|
Funded by:
Principal Investigators:
Other Team Members:
See another data mining page maintained by Database Lab
Data mining has been recognized as an important technology for businesses
internationally. Locally, there are many companies in Singapore that
are interested in this technology. Few, however, have made much progress.
One key reason is that the initial cost is high and no expertise is
available. With this project, we will have a pool of experts (with more
to be trained) readily available to help the local industry. In the
past month, we conducted a survey among some of our major local companies.
The survey results show that many of the companies with large databases
are interested in data mining and would like to see more research done
at the National University of Singapore. Half of the companies are also
willing to support and to participate in this proposed project as collaborators.

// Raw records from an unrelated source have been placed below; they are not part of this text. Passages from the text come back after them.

theorem meets_NvmReads_4 : ∃ (s : State) (p : Packet) (w : Nat × Nat),
    (s.Starts Op.nvmStatus p) ∧
    (p.u8 17 = 0) ∧
    ([(s.nvmWord, if s.nvm.loaded = true then 1 + if s.nvm.head.isSome = true then 3 else 0 else 0),
      (s.recordCount (framesFor 256), s.recordCount (framesFor 512)),
      (BitVec.toNat s.nvm.nMargin, BitVec.toNat s.nvm.nRefreshed),
      (BitVec.toNat s.nvm.nCorrected, BitVec.toNat s.nvm.nBad), (BitVec.toNat s.nvm.nPasses, s.nvm.nextPage),
      (BitVec.toNat s.nvm.nPrograms, BitVec.toNat s.nvm.nStores),
      (BitVec.toNat s.nvm.saveUs, BitVec.toNat s.nvm.scanUs)][p.u8 16]? =
  some w) :=
  ⟨rdyN, pf 5 [(16,1,1)], (0, 1), by decide +kernel⟩

theorem meets_NvmWrites_0 : ∃ (s : State) (p : Packet) (l : Loc),
    (s.scanning = false) ∧
    (s.Starts Op.nvmRecordStore p) ∧
    (256 ≤ p.u16 16) ∧
    (p.u16 16 ≤ 767) ∧
    (p.u16 16 < 512 → ∃ n, deviceLength (p.u16 16) = some n ∧ (p.u16 18 = 0 ∨ p.u16 18 = n)) ∧
    (p.u16 16 ≠ 288) ∧
    (p.u16 16 ≠ 289) ∧
    (p.u16 18 ≤ 992) ∧
    (p.u64 24 = 0 → p.u16 18 ≤ 224) ∧
    (p.u64 24 % 4 = 0) ∧
    (BitVec.toNat p.length = if p.u64 24 = 0 then 8 + ceilDiv (p.u16 18) 4 else 8) ∧
    (p.u16 18 = 0 → s.recordExists (p.u16 16) = true) ∧
    (s.recordExists (p.u16 16) = true ∨ (s.freeFrame (p.u16 16)).isSome = true) ∧
    (s.resolve p.src (p.u64 24) (p.u16 18) = some l) ∧
    (s.nvm.flight.isSome = true ∨ s.nvm.halted = true) :=
  ⟨{ rdyN with nvm.flight := some { page := 1500, words := [], owner := .foreground } }, pf 9 [(16,2,0x200),(18,2,4)], ⟨false, 0⟩, by decide +kernel⟩

theorem meets_NvmWrites_1 : ∃ (s : State) (p : Packet) (l : Loc) (q : NvmOp) (h : Nat × List (Nat × List Byte)) (t : List (Nat × List (Nat × List Byte))),
    (s.scanning = false) ∧
    (s.Starts Op.nvmRecordStore p) ∧
    (256 ≤ p.u16 16) ∧
    (p.u16 16 ≤ 767) ∧
    (p.u16 16 < 512 → ∃ n, deviceLength (p.u16 16) = some n ∧ (p.u16 18 = 0 ∨ p.u16 18 = n)) ∧
    (p.u16 16 ≠ 288) ∧
    (p.u16 16 ≠ 289) ∧
    (p.u16 18 ≤ 992) ∧
    (p.u64 24 = 0 → p.u16 18 ≤ 224) ∧
    (p.u64 24 % 4 = 0) ∧
    (BitVec.toNat p.length = if p.u64 24 = 0 then 8 + ceilDiv (p.u16 18) 4 else 8) ∧
    (p.u16 18 = 0 → s.recordExists (p.u16 16) = true) ∧
    (s.recordExists (p.u16 16) = true ∨ (s.freeFrame (p.u16 16)).isSome = true) ∧
    (s.resolve p.src (p.u64 24) (p.u16 18) = some l) ∧
    (s.nvm.flight = none) ∧
    (s.nvm.halted = false) ∧
    (s.nvm.ops = []) ∧
    (s.planOp
    {
      kind :=
        NvmKind.record (p.u16 16) (p.u16 18 == 0)
          (if p.u64 24 = 0 then p.bytesAt 32 (p.u16 18)
          else (((s.sent p).resolveRecord (p.u16 16)).considerFrames (p.u16 16)).readAt l (p.u16 18)),
      ticket := s.cmd.nextTicket } =
  some q) ∧
    (q.pages = h :: t) :=
  ⟨rdyN, pf 9 [(16,2,0x200),(18,2,4),(32,4,7)], ⟨false, 0⟩, (State.planOp rdyN { kind := .record 0x200 false [7,0,0,0], ticket := 0 }).getD { kind := .model, ticket := 0 }, (((State.planOp rdyN { kind := .record 0x200 false [7,0,0,0], ticket := 0 }).getD { kind := .model, ticket := 0 }).pages).headD (0, []), (((State.planOp rdyN { kind := .record 0x200 false [7,0,0,0], ticket := 0 }).getD { kind := .model, ticket := 0 }).pages).tail, by decide +kernel⟩

theorem meets_NvmWrites_2 : ∃ (s : State) (p : Packet),
    (s.scanning = false) ∧
    (s.Starts Op.nvmRawWrite p) ∧
    (s.nvm.flight.isSome = true ∨ s.nvm.halted = true) ∧
    (p.u16 16 ≤ 255) ∧
    (p.u8 18 ≤ 7) ∧
    (1 ≤ p.u8 19) ∧
    (p.u8 19 ≤ 8) ∧
    (BitVec.toNat p.length = 6 + 2 * p.u8 19) :=
  ⟨{ rdyN with nvm.flight := some { page := 1500, words := [], owner := .foreground } }, pf 22 [(16,2,255),(18,1,7),(19,1,8)], by decide +kernel⟩

theorem meets_NvmWrites_3 : ∃ (s : State) (p : Packet),
    (s.scanning = false) ∧
    (s.Starts Op.nvmRawWrite p) ∧
    (s.nvm.flight = none) ∧
    (s.nvm.halted = false) ∧
    (s.nvm.ops = []) ∧
    (p.u16 16 ≤ 255) ∧
    (p.u8 18 ≤ 7) ∧
    (1 ≤ p.u8 19) ∧
    (p.u8 19 ≤ 8) ∧
    (BitVec.toNat p.length = 6 + 2 * p.u8 19) :=
  ⟨rdyN, pf 8 [(16,2,255),(18,1,7),(19,1,1)], by decide +kernel⟩

theorem meets_NvmWrites_4 : ∃ (s : State) (p : Packet),
    (s.scanning = false) ∧
    (s.Starts Op.nvmRefreshPolicy p) ∧
    (1 ≤ p.u16 16) ∧
    (p.u16 16 ≤ 720) ∧
    (1 ≤ p.u8 18) ∧
    (p.u8 18 ≤ 3) ∧
    (p.u8 19 ≤ 3) :=
  ⟨rdyX, pf 5 [(16,2,720),(18,1,3),(19,1,3)], by decide +kernel⟩

theorem meets_NvmWrites_5 : ∃ (s : State) (p : Packet),
    (s.scanning = false) ∧
    (s.Starts Op.nvmRelease p) :=
  ⟨{ rdyX with cmd.policies := rdyX.cmd.policies.set policyRefresh true, nvm.margin := 3 }, pk [], by decide +kernel⟩

theorem meets_NvmPrograms_0 : ∃ (s : State) (ok : Bool),
    (s.kickNvm false = s) ∧
    (s.nvm.flight = none) :=
  ⟨rdyN, true, by decide +kernel⟩

theorem meets_NvmPrograms_1 : ∃ (s : State) (g : PageProg) (o : NvmOp) (os : List NvmOp) (n : Nat) (ws : List (Nat × List Byte)),
    (s.nvm.flight = some g) ∧
    (g.owner = ProgFor.foreground) ∧
    (s.nvm.ops = o :: os) ∧
    (o.kind = NvmKind.raw n ws) ∧
    (o.broken = false) ∧
    (o.pages.length = o.done + 1) :=
  ⟨{ rdy with nvm.flight := some { page := 16383, words := [(7, [1,2,3,4,5,6,7,8])], owner := .foreground }, nvm.ops := [{ kind := .raw 255 [(7, [1,2,3,4,5,6,7,8])], ticket := 7, begun := true, pages := [(16383, [(7, [1,2,3,4,5,6,7,8])])] }], cmd.flights := [{ ticket := 7, opcode := 0xB03, pkt := pk [], committed := true }] }, { page := 16383, words := [(7, [1,2,3,4,5,6,7,8])], owner := .foreground }, { kind := .raw 255 [(7, [1,2,3,4,5,6,7,8])], ticket := 7, begun := true, pages := [(16383, [(7, [1,2,3,4,5,6,7,8])])] }, [], 255, [(7, [1,2,3,4,5,6,7,8])], by decide +kernel⟩

theorem meets_NvmPrograms_2 : ∃ (s : State) (g : PageProg),
    (s.nvm.flight = some g) ∧
    (g.owner = ProgFor.log) :=
  ⟨{ rdy with nvm.flight := some { page := 15400, words := [(7, [1,2,3,4,5,6,7,8])], owner := .log }, sup.logQueue := [logE] }, { page := 15400, words := [(7, [1,2,3,4,5,6,7,8])], owner := .log }, by decide +kernel⟩

theorem meets_NvmPrograms_3 : ∃ (s : State) (g : PageProg) (o : NvmOp) (os : List NvmOp) (n : Nat) (ws : List (Nat × List Byte)),
    (s.nvm.flight = some g) ∧
    (g.owner = ProgFor.foreground) ∧
    (s.nvm.ops = o :: os) ∧
    (o.kind = NvmKind.raw n ws) ∧
    (2 ≤ g.fails) :=
  ⟨{ rdy with nvm.flight := some { page := 16383, words := [(7, [1,2,3,4,5,6,7,8])], owner := .foreground, fails := 2 }, nvm.ops := [{ kind := .raw 255 [(7, [1,2,3,4,5,6,7,8])], ticket := 7, begun := true, pages := [(16383, [(7, [1,2,3,4,5,6,7,8])])] }], cmd.flights := [{ ticket := 7, opcode := 0xB03, pkt := pk [], committed := true }] }, { page := 16383, words := [(7, [1,2,3,4,5,6,7,8])], owner := .foreground, fails := 2 }, { kind := .raw 255 [(7, [1,2,3,4,5,6,7,8])], ticket := 7, begun := true, pages := [(16383, [(7, [1,2,3,4,5,6,7,8])])] }, [], 255, [(7, [1,2,3,4,5,6,7,8])], by decide +kernel⟩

Thus, the main purposes of this project are:
- To develop new data mining techniques, and to improve upon existing
techniques.
- To build data mining tools (both generic and industry-specific
ones) that can be readily used by industry users.

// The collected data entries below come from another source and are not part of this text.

-- ==== Sys2Proof/Syntax.lean ====
section
/-!
DEFINITION. The instructions: one constructor per row of spec/opcode_table.json, that is the 14 commands
(30_encoding R62) and the two header tokens of the wire format (R65, R66).
-/

namespace Sys2Proof

/-- A row of the opcode table with its operands. -/
inductive Instr where
  /-- CLR (46_control R187). -/
  | clr
  /-- REWIND (40_bitstream R99). -/
  | rewind
  /-- RDBIT (40_bitstream R94). -/
  | rdbit
  /-- RDBITS N (40_bitstream R95): N is the 6-bit field 37:32. -/
  | rdbits (n : BitVec 6)
  /-- WRBIT b (40_bitstream R96): b is V[0]. -/
  | wrbit (b : Bool)
  /-- WRBITS N, V (40_bitstream R97). -/
  | wrbits (n : BitVec 6) (v : BitVec 32)
  /-- FLUSH (40_bitstream R98). -/
  | flush
  /-- FREQ (41_frequency R110). -/
  | freq
  /-- BUILD (42_tree_build R120). -/
  | build
  /-- MKTAB (42_tree_build R131). -/
  | mktab
  /-- WRHDR (43_header R140). -/
  | wrhdr
  /-- ENCODE (44_encode R160). -/
  | encode
  /-- RDHDR (43_header R142). -/
  | rdhdr
  /-- DECODE (45_decode R171). -/
  | decode
  /-- HDR.LEAF (30_encoding R65): the leaf token with its 9-bit symbol field. -/
  | hdrLeaf (s : BitVec 9)
  /-- HDR.NODE (30_encoding R66): the internal-node token. -/
  | hdrNode
  deriving DecidableEq, Repr

/-- A header token as the wire format defines it (30_encoding R65, R66). -/
inductive Token where
  | leaf (s : BitVec 9)
  | node
  deriving DecidableEq, Repr

/-- A token as a row of the opcode table. -/
def Token.instr : Token → Instr
  | .leaf s => .hdrLeaf s
  | .node => .hdrNode

/-- Whether a row is a command of the command port (and not a header token). -/
def Instr.isCommand : Instr → Bool
  | .clr | .rewind | .rdbit | .rdbits _ | .wrbit _ | .wrbits _ _ | .flush => true
  | .freq | .build | .mktab | .wrhdr | .encode | .rdhdr | .decode => true
  | .hdrLeaf _ | .hdrNode => false

/-- The pseudo-command COMPRESS (30_encoding R74, 46_control R188). -/
def compress : List Instr := [.clr, .freq, .rewind, .build, .mktab, .wrhdr, .encode, .flush]

/-- The pseudo-command DECOMPRESS (30_encoding R74, 46_control R189). -/
def decompress : List Instr := [.clr, .rdhdr, .decode, .flush]

end Sys2Proof
end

- To promote and to transfer data mining technology to local industry.
- To establish ourselves as a center of expertise for data mining
research and applications both locally and internationally.
| 2. Background
Information |
With the development of computer hardware and software and the rapid
computerization of businesses, huge amount of data has been collected
and stored in databases, and the rate at which data is stored is growing
at a phenomenal rate. As a result, traditional ad hoc mixtures of statistical
techniques and data management tools are no longer adequate for analyzing
this vast collection of data. Instead, researchers begin to look for
ways to intelligently assist humans in analyzing these mountains of
data. Data mining (or knowledge discovery in databases, or KDD in short)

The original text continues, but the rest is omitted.